Collected data

○ ○ ○ ○ ○ ○ ○

-- ==== Sys2Proof/WellFormed.lean ====
section
/-! DEFINITION. Which terms of `Instr` stand for an instruction that bytes can spell.
Every operand of a constructor is exactly as wide as its immediate (30_encoding.md R120, R124), so only two
constructors have ill-formed terms: `illegal` on an assigned opcode, and `prefix_CB`. -/

namespace Sys2Proof

/-- The eleven unassigned primary opcodes (30_encoding.md R137). -/
def unassignedOpcodes : List Byte :=
  [0xD3, 0xDB, 0xDD, 0xE3, 0xE4, 0xEB, 0xEC, 0xED, 0xF4, 0xFC, 0xFD]

/-- `illegal op` is well-formed exactly when `op` is unassigned (R137), and `prefix_CB` never is: its
bytes are those of a CB-table instruction (45_system.md R415).
Every other constructor's operands are free (R120, R124). -/
def Instr.wellFormed : Instr → Bool
  | .illegal op => unassignedOpcodes.contains op
  | .prefix_CB _ => false
  | _ => true

end Sys2Proof
end

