-- ==== Sys2Proof/Machine/Loads.lean ====
section
/-! DEFINITION. The meanings of the loads and stores (43_loads_stack.md sections 2 to 6). None writes a flag or
raises an exception. PC is already past the instruction's bytes (00_scope.md R17). -/

namespace Sys2Proof.Machine

/-! ## Shared operations -/

/-- `R8[y] <- R8[z]`: the source is read first, at the old HL; the degenerate `LD r,r` writes a register with
its own value (43_loads_stack.md R330, R332, R333). -/
def moveOperand (dst src : Operand8) (s : State) : State :=
  let p := readOperand src s
  writeOperand dst p.1 p.2

/-- `A <- MemRead(a, 1)` (43_loads_stack.md R335, R336, R339, R341, R343). -/
def loadA (addr : Word) (s : State) : State :=
  let p := s.load8 addr
  { p.2 with a := p.1 }

/-- `MemWrite(a, 1, A)` (43_loads_stack.md R337, R338, R340, R342, R344). -/
def storeA (addr : Word) (s : State) : State := s.store8 addr s.a

/-- LD A,(BC), LD A,(DE), LD A,(HL+), LD A,(HL-): the access at the old pointer, then the post-modification
(43_loads_stack.md R335, R336, R345, R346). -/
def loadAPointer (p : Pointer) (s : State) : State := pointerAfter p (loadA (pointerAddr p s) s)

/-- LD (BC),A, LD (DE),A, LD (HL+),A, LD (HL-),A: the access at the old pointer, then the post-modification
(43_loads_stack.md R337, R338, R347, R348). -/
def storeAPointer (p : Pointer) (s : State) : State := pointerAfter p (storeA (pointerAddr p s) s)

/-! ## One meaning per instruction -/

/-- LD BC,d16 (R349). -/
def execLd_BC_d16 (w : Word) (s : State) : Result := .next (s.setPair .BC w)

/-- LD (BC),A (R337). -/
def execLd_mBC_A (s : State) : Result := .next (storeAPointer .BC s)

/-- LD B,d8 (R331). -/
def execLd_B_d8 (d : Byte) (s : State) : Result := .next (writeOperand (.reg .B) d s)

/-- LD (a16),SP (R350). -/
def execLd_ma16_SP (w : Word) (s : State) : Result := .next (s.store16 w s.sp)

/-- LD A,(BC) (R335). -/
def execLd_A_mBC (s : State) : Result := .next (loadAPointer .BC s)

/-- LD C,d8 (R331). -/
def execLd_C_d8 (d : Byte) (s : State) : Result := .next (writeOperand (.reg .C) d s)

/-- LD DE,d16 (R349). -/
def execLd_DE_d16 (w : Word) (s : State) : Result := .next (s.setPair .DE w)

/-- LD (DE),A (R338). -/
def execLd_mDE_A (s : State) : Result := .next (storeAPointer .DE s)

/-- LD D,d8 (R331). -/
def execLd_D_d8 (d : Byte) (s : State) : Result := .next (writeOperand (.reg .D) d s)

/-- LD A,(DE) (R336). -/
def execLd_A_mDE (s : State) : Result := .next (loadAPointer .DE s)

/-- LD E,d8 (R331). -/
def execLd_E_d8 (d : Byte) (s : State) : Result := .next (writeOperand (.reg .E) d s)

/-- LD HL,d16 (R349). -/
def execLd_HL_d16 (w : Word) (s : State) : Result := .next (s.setPair .HL w)

/-- LD (HL+),A (R347). -/
def execLd_mHLI_A (s : State) : Result := .next (storeAPointer .HLI s)

/-- LD H,d8 (R331). -/
def execLd_H_d8 (d : Byte) (s : State) : Result := .next (writeOperand (.reg .H) d s)

/-- LD A,(HL+) (R345). -/
def execLd_A_mHLI (s : State) : Result := .next (loadAPointer .HLI s)

/-- LD L,d8 (R331). -/
def execLd_L_d8 (d : Byte) (s : State) : Result := .next (writeOperand (.reg .L) d s)

/-- LD SP,d16 (R349). -/
def execLd_SP_d16 (w : Word) (s : State) : Result := .next (s.setPair .SP w)

/-- LD (HL-),A (R348). -/
def execLd_mHLD_A (s : State) : Result := .next (storeAPointer .HLD s)

/-- LD (HL),d8 (R334). -/
def execLd_mHL_d8 (d : Byte) (s : State) : Result := .next (writeOperand .mHL d s)

/-- LD A,(HL-) (R346). -/
def execLd_A_mHLD (s : State) : Result := .next (loadAPointer .HLD s)

/-- LD A,d8 (R331). -/
def execLd_A_d8 (d : Byte) (s : State) : Result := .next (writeOperand (.reg .A) d s)

/-- LD B,B (R330). -/
def execLd_B_B (s : State) : Result := .next (moveOperand (.reg .B) (.reg .B) s)

/-- LD B,C (R330). -/
def execLd_B_C (s : State) : Result := .next (moveOperand (.reg .B) (.reg .C) s)

/-- LD B,D (R330). -/
def execLd_B_D (s : State) : Result := .next (moveOperand (.reg .B) (.reg .D) s)

/-- LD B,E (R330). -/
def execLd_B_E (s : State) : Result := .next (moveOperand (.reg .B) (.reg .E) s)

/-- LD B,H (R330). -/
def execLd_B_H (s : State) : Result := .next (moveOperand (.reg .B) (.reg .H) s)

/-- LD B,L (R330). -/
def execLd_B_L (s : State) : Result := .next (moveOperand (.reg .B) (.reg .L) s)

/-- LD B,(HL) (R332). -/
def execLd_B_mHL (s : State) : Result := .next (moveOperand (.reg .B) .mHL s)

/-- LD B,A (R330). -/
def execLd_B_A (s : State) : Result := .next (moveOperand (.reg .B) (.reg .A) s)

/-- LD C,B (R330). -/
def execLd_C_B (s : State) : Result := .next (moveOperand (.reg .C) (.reg .B) s)

/-- LD C,C (R330). -/
def execLd_C_C (s : State) : Result := .next (moveOperand (.reg .C) (.reg .C) s)

/-- LD C,D (R330). -/
def execLd_C_D (s : State) : Result := .next (moveOperand (.reg .C) (.reg .D) s)

/-- LD C,E (R330). -/
def execLd_C_E (s : State) : Result := .next (moveOperand (.reg .C) (.reg .E) s)

/-- LD C,H (R330). -/
def execLd_C_H (s : State) : Result := .next (moveOperand (.reg .C) (.reg .H) s)

/-- LD C,L (R330). -/
def execLd_C_L (s : State) : Result := .next (moveOperand (.reg .C) (.reg .L) s)

/-- LD C,(HL) (R332). -/
def execLd_C_mHL (s : State) : Result := .next (moveOperand (.reg .C) .mHL s)

/-- LD C,A (R330). -/
def execLd_C_A (s : State) : Result := .next (moveOperand (.reg .C) (.reg .A) s)

/-- LD D,B (R330). -/
def execLd_D_B (s : State) : Result := .next (moveOperand (.reg .D) (.reg .B) s)

/-- LD D,C (R330). -/
def execLd_D_C (s : State) : Result := .next (moveOperand (.reg .D) (.reg .C) s)

/-- LD D,D (R330). -/
def execLd_D_D (s : State) : Result := .next (moveOperand (.reg .D) (.reg .D) s)

/-- LD D,E (R330). -/
def execLd_D_E (s : State) : Result := .next (moveOperand (.reg .D) (.reg .E) s)

/-- LD D,H (R330). -/
def execLd_D_H (s : State) : Result := .next (moveOperand (.reg .D) (.reg .H) s)

/-- LD D,L (R330). -/
def execLd_D_L (s : State) : Result := .next (moveOperand (.reg .D) (.reg .L) s)

/-- LD D,(HL) (R332). -/
def execLd_D_mHL (s : State) : Result := .next (moveOperand (.reg .D) .mHL s)

/-- LD D,A (R330). -/
def execLd_D_A (s : State) : Result := .next (moveOperand (.reg .D) (.reg .A) s)

/-- LD E,B (R330). -/
def execLd_E_B (s : State) : Result := .next (moveOperand (.reg .E) (.reg .B) s)

/-- LD E,C (R330). -/
def execLd_E_C (s : State) : Result := .next (moveOperand (.reg .E) (.reg .C) s)

/-- LD E,D (R330). -/
def execLd_E_D (s : State) : Result := .next (moveOperand (.reg .E) (.reg .D) s)

/-- LD E,E (R330). -/
def execLd_E_E (s : State) : Result := .next (moveOperand (.reg .E) (.reg .E) s)

/-- LD E,H (R330). -/
def execLd_E_H (s : State) : Result := .next (moveOperand (.reg .E) (.reg .H) s)

/-- LD E,L (R330). -/
def execLd_E_L (s : State) : Result := .next (moveOperand (.reg .E) (.reg .L) s)

/-- LD E,(HL) (R332). -/
def execLd_E_mHL (s : State) : Result := .next (moveOperand (.reg .E) .mHL s)

/-- LD E,A (R330). -/
def execLd_E_A (s : State) : Result := .next (moveOperand (.reg .E) (.reg .A) s)

/-- LD H,B (R330). -/
def execLd_H_B (s : State) : Result := .next (moveOperand (.reg .H) (.reg .B) s)

/-- LD H,C (R330). -/
def execLd_H_C (s : State) : Result := .next (moveOperand (.reg .H) (.reg .C) s)

/-- LD H,D (R330). -/
def execLd_H_D (s : State) : Result := .next (moveOperand (.reg .H) (.reg .D) s)

/-- LD H,E (R330). -/
def execLd_H_E (s : State) : Result := .next (moveOperand (.reg .H) (.reg .E) s)

/-- LD H,H (R330). -/
def execLd_H_H (s : State) : Result := .next (moveOperand (.reg .H) (.reg .H) s)

/-- LD H,L (R330). -/
def execLd_H_L (s : State) : Result := .next (moveOperand (.reg .H) (.reg .L) s)

/-- LD H,(HL) (R332). -/
def execLd_H_mHL (s : State) : Result := .next (moveOperand (.reg .H) .mHL s)

/-- LD H,A (R330). -/
def execLd_H_A (s : State) : Result := .next (moveOperand (.reg .H) (.reg .A) s)

/-- LD L,B (R330). -/
def execLd_L_B (s : State) : Result := .next (moveOperand (.reg .L) (.reg .B) s)

/-- LD L,C (R330). -/
def execLd_L_C (s : State) : Result := .next (moveOperand (.reg .L) (.reg .C) s)

/-- LD L,D (R330). -/
def execLd_L_D (s : State) : Result := .next (moveOperand (.reg .L) (.reg .D) s)

/-- LD L,E (R330). -/
def execLd_L_E (s : State) : Result := .next (moveOperand (.reg .L) (.reg .E) s)

/-- LD L,H (R330). -/
def execLd_L_H (s : State) : Result := .next (moveOperand (.reg .L) (.reg .H) s)

/-- LD L,L (R330). -/
def execLd_L_L (s : State) : Result := .next (moveOperand (.reg .L) (.reg .L) s)

/-- LD L,(HL) (R332). -/
def execLd_L_mHL (s : State) : Result := .next (moveOperand (.reg .L) .mHL s)

/-- LD L,A (R330). -/
def execLd_L_A (s : State) : Result := .next (moveOperand (.reg .L) (.reg .A) s)

/-- LD (HL),B (R333). -/
def execLd_mHL_B (s : State) : Result := .next (moveOperand .mHL (.reg .B) s)

/-- LD (HL),C (R333). -/
def execLd_mHL_C (s : State) : Result := .next (moveOperand .mHL (.reg .C) s)

/-- LD (HL),D (R333). -/
def execLd_mHL_D (s : State) : Result := .next (moveOperand .mHL (.reg .D) s)

/-- LD (HL),E (R333). -/
def execLd_mHL_E (s : State) : Result := .next (moveOperand .mHL (.reg .E) s)

/-- LD (HL),H (R333). -/
def execLd_mHL_H (s : State) : Result := .next (moveOperand .mHL (.reg .H) s)

/-- LD (HL),L (R333). -/
def execLd_mHL_L (s : State) : Result := .next (moveOperand .mHL (.reg .L) s)

/-- LD (HL),A (R333). -/
def execLd_mHL_A (s : State) : Result := .next (moveOperand .mHL (.reg .A) s)

/-- LD A,B (R330). -/
def execLd_A_B (s : State) : Result := .next (moveOperand (.reg .A) (.reg .B) s)

/-- LD A,C (R330). -/
def execLd_A_C (s : State) : Result := .next (moveOperand (.reg .A) (.reg .C) s)

/-- LD A,D (R330). -/
def execLd_A_D (s : State) : Result := .next (moveOperand (.reg .A) (.reg .D) s)

/-- LD A,E (R330). -/
def execLd_A_E (s : State) : Result := .next (moveOperand (.reg .A) (.reg .E) s)

/-- LD A,H (R330). -/
def execLd_A_H (s : State) : Result := .next (moveOperand (.reg .A) (.reg .H) s)

/-- LD A,L (R330). -/
def execLd_A_L (s : State) : Result := .next (moveOperand (.reg .A) (.reg .L) s)

/-- LD A,(HL) (R332). -/
def execLd_A_mHL (s : State) : Result := .next (moveOperand (.reg .A) .mHL s)

/-- LD A,A (R330). -/
def execLd_A_A (s : State) : Result := .next (moveOperand (.reg .A) (.reg .A) s)

/-- LDH (a8),A (R344). -/
def execLdh_ma8_A (n : Byte) (s : State) : Result := .next (storeA (highPage n) s)

/-- LDH (C),A (R342). -/
def execLdh_mC_A (s : State) : Result := .next (storeA (highPage s.c) s)

/-- LD (a16),A (R340). -/
def execLd_ma16_A (w : Word) (s : State) : Result := .next (storeA w s)

/-- LDH A,(a8) (R343). -/
def execLdh_A_ma8 (n : Byte) (s : State) : Result := .next (loadA (highPage n) s)

/-- LDH A,(C) (R341). -/
def execLdh_A_mC (s : State) : Result := .next (loadA (highPage s.c) s)

/-- LD SP,HL (R351). -/
def execLd_SP_HL (s : State) : Result := .next { s with sp := s.hl }

/-- LD A,(a16) (R339). -/
def execLd_A_ma16 (w : Word) (s : State) : Result := .next (loadA w s)

end Sys2Proof.Machine
end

○ ○ ○ ○ ○ ○ ○

* _Work item_
Among the lines above, find those containing the word "highPage" and copy each.

* _Exercise output_
def execLdh_ma8_A (n : Byte) (s : State) : Result := .next (storeA (highPage n) s)
def execLdh_mC_A (s : State) : Result := .next (storeA (highPage s.c) s)
def execLdh_A_ma8 (n : Byte) (s : State) : Result := .next (loadA (highPage n) s)
def execLdh_A_mC (s : State) : Result := .next (loadA (highPage s.c) s)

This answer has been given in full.